Mozilla Says All Car Brands Suck at Privacy ⇥ foundation.mozilla.org
Jen Caltrider, Misha Rykov, and Zoë MacDonald, of Mozilla:
Car makers have been bragging about their cars being “computers on wheels” for years to promote their advanced features. However, the conversation about what driving a computer means for its occupants’ privacy hasn’t really caught up. While we worried that our doorbells and watches that connect to the internet might be spying on us, car brands quietly entered the data business by turning their vehicles into powerful data-gobbling machines. Machines that, because of their all those brag-worthy bells and whistles, have an unmatched power to watch, listen, and collect information about what you do and where you go in your car.
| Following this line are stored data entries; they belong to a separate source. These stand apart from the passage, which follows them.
/-- An Ethernet port beside its page (R254, R391, R393, R403, R405, R448): the flood bucket in quarter frames and whether
its drops are an onset already raised; the FRN of the PCS lock that calibration runs from; auto-negotiation in
progress; the arrival timestamps in the FIFO, oldest first; the latest departure's timestamp; the second and the frames
TX_FRAME sent in it; the frame sent last; the enhanced SSM TLV received last; the ESMC PDU sent last. -/
structure EthU where
  bucket : Nat := 256
  flood  : Bool := false
  calFrom : Nat := 0
  an     : Bool := false
  fifo   : List Stamp := []
  left   : Option Stamp := none
  txSec  : Nat × Nat := (0, 0)
  tx     : List Nat := []
  tlv    : Option EsmcTlv := none
  esmc   : Option EsmcSent := none
  deriving DecidableEq, Repr

/-- What a PTP instance sent last (R400, R401, R409): the Announce fields, the Delay_Resp timestamp and correction; a
Pdelay_Resp's twoStepFlag, requestReceiptTimestamp and correction with its Follow_Up's responseOriginTimestamp and correction;
the granted duration. Corrections are in 2^-16 ns. -/
inductive PtpSent where
  | announce (gmClass : Nat) (utcValid : Bool) (utcOfs : Int) (leap61 leap59 : Bool)
  | delayResp (sec ns : Nat) (correction : Int)
  | pdelay (twoStep : Bool) (receipt : Nat) (respCorr : Int) (origin : Nat) (followCorr : Int)
  | grant (slave duration : Nat)
  deriving DecidableEq, Repr

/-- A two-step Sync that waits for its Follow_Up (R409): port, sequenceId, clockIdentity, raw arrival timestamp, correction,
and the FRN of its arrival. -/
structure TwoStep where
  port : Nat
  seq  : Nat
  id   : Nat
  raw  : Int
  corr : Int
  frn  : Nat
  deriving DecidableEq, Repr

/-- The PTP instance of a partition beside its instance blocks (R394 to R401, R411, R451): consecutive refused
estimates; the FRNs of its closes in the last 10 min, newest first, and whether it stays closed; the FRNs of the messages
counted in BAD_CNT and UNKNOWN_CNT in the last second; whether the parent's latest Announce had currentUtcOffsetValid; the
two-step Sync that waits; the latest Sync's raw arrival and master rate; the latest request's raw departure; the unicast
grants by slave, each with its logInterval and the FRN it lapses at; the second and the Sync messages TX_FRAME accepted in it;
the FRNs of the Sync messages sent in the last second; the ports in PRE_MASTER with the FRN at which they become MASTER; the
message sent last. -/
structure PtpU where
  refused : Nat := 0
  closes  : List Nat := []
  held    : Bool := false
  bad     : List Nat := []
  utcOk   : Bool := false
  pend    : Option TwoStep := none
  arrival : Int := 0
  rate    : Rat := 0
  dep     : Option Int := none
  grants  : List (Nat × Int × Nat) := []
  syncSec : Nat × Nat := (0, 0)
  syncs   : List Nat := []
  pre     : List (Nat × Nat) := []
  sent    : Option PtpSent := none
  deriving DecidableEq, Repr

/-- An election peer that is present (R431): its node, the FRN of its latest ELECT, its claim, rank and score. -/
structure Peer where
  node  : Nat
  frn   : Nat
  claim : Nat
  rank  : Nat
  score : Nat
  deriving DecidableEq, Repr

/-- A remote read that waits (R429): requester, tag, count, address. -/
structure RegReq where
  node  : Nat
  tag   : Nat
  count : Nat
  addr  : Nat
  deriving DecidableEq, Repr

/-- The shelf bus (R418 to R446): SEQ of the next message by type; the transmit buffers by type (R435) and the
frame whose start-of-frame is on the bus; the peers present, the group each node's latest ELECT named, and the domain byte of
each node's latest QL_FWD (R427, which names no field for it); the FRN
at which an own ELECT last completed; the role that acts at the next boundary; the QL codes and the ELECT content
sent last; the second and the frames left of a TOD that waits; whether a peer was present when Leaf stopped
(R438); whether nothing is sent after a power fail (R443); remote reads that wait and the shelf port's shadows. -/
structure ShelfU where
  seqs   : List Nat := List.replicate 8 0
  bufs   : List (Nat × List Nat) := []
  onBus  : Option (Nat × List Nat) := none
  peers  : List Peer := []
  groups : List (Nat × Nat) := []
  qlDoms : List (Nat × Nat) := []
  own    : Nat := 0
  next   : Option Nat := none
  qlSent : Option (Nat × Nat) := none
  elSent : Option (List Nat) := none
  tod    : Option (Nat × Nat) := none
  atStop : Bool := false
  mute   : Bool := false
  reqs   : List RegReq := []
  shadow : Shadow := {}
  deriving DecidableEq, Repr

/-- A non-volatile copy of a Cellar block (R477): whether every byte reads erased, the header fields, whether its cells
no longer read as programmed, and the data bytes that are not 0, by offset. -/
structure NvCopy where
  erased : Bool := false
  gen    : Nat := 1
  block  : Nat := 0
  copy   : Nat := 0
  wear   : Nat := 1
  crc    : Nat := 0
  commit : Nat := 0xA5A50F0F
  weak   : Bool := false
  data   : List Host.Cell := []
  deriving DecidableEq, Repr

/-- A block store that waits (R483): block, priority 1 to 6, the requests it serves (0 to 3 the partitions' commands,
4 Leaf's CELLAR_STORE, 5 a commit, 6 an image load, 7 the power-fail sequence, 8 Root otherwise, 9 STORE_REQUEST), and the
copy it reprograms with its own or the winner's content when it is no store of SRAM (R501, R503). -/
structure StoreJob where
  block  : Nat
  prio   : Nat
  owners : List Nat
  fix    : Option Nat := none
  deriving DecidableEq, Repr

/-- The store that runs (R480): its job, target copy, the header's GEN and WEAR, and the content taken. -/
structure StoreRun where
  job  : StoreJob
  copy : Nat
  gen  : Nat
  wear : Nat
  data : List Host.Cell
  deriving DecidableEq, Repr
All 25 car brands we researched earned our *Privacy Not Included warning label — making cars the official worst category of products for privacy that we have ever reviewed.
General Motors announced earlier this year that its cars will no longer support CarPlay. The objective, according to Brian Sozzi of Yahoo Finance, is that it is “aiming to collect more of its own data to not only better understand drivers, but to pad its longer-term profit margins“. According to Mozilla’s researchers, GM’s major brands — including Chevrolet and GMC — are among the worst of this very bad bunch.
Mozilla has supplementary articles about how automakers collect and use personal data, and they are worth a read. It is entirely possible these privacy policies reflect an overly broad approach, that cars do not actually collect vast amounts of personal information, and that the data brokers who have partnered with automakers are marketing themselves more ambitiously than they are able to deliver. But is that better? Automakers either collect vast amounts of private information which they share with data brokers and use for targeted advertising efforts, or they are lying and only wish they were collecting and sharing vast amounts of private information.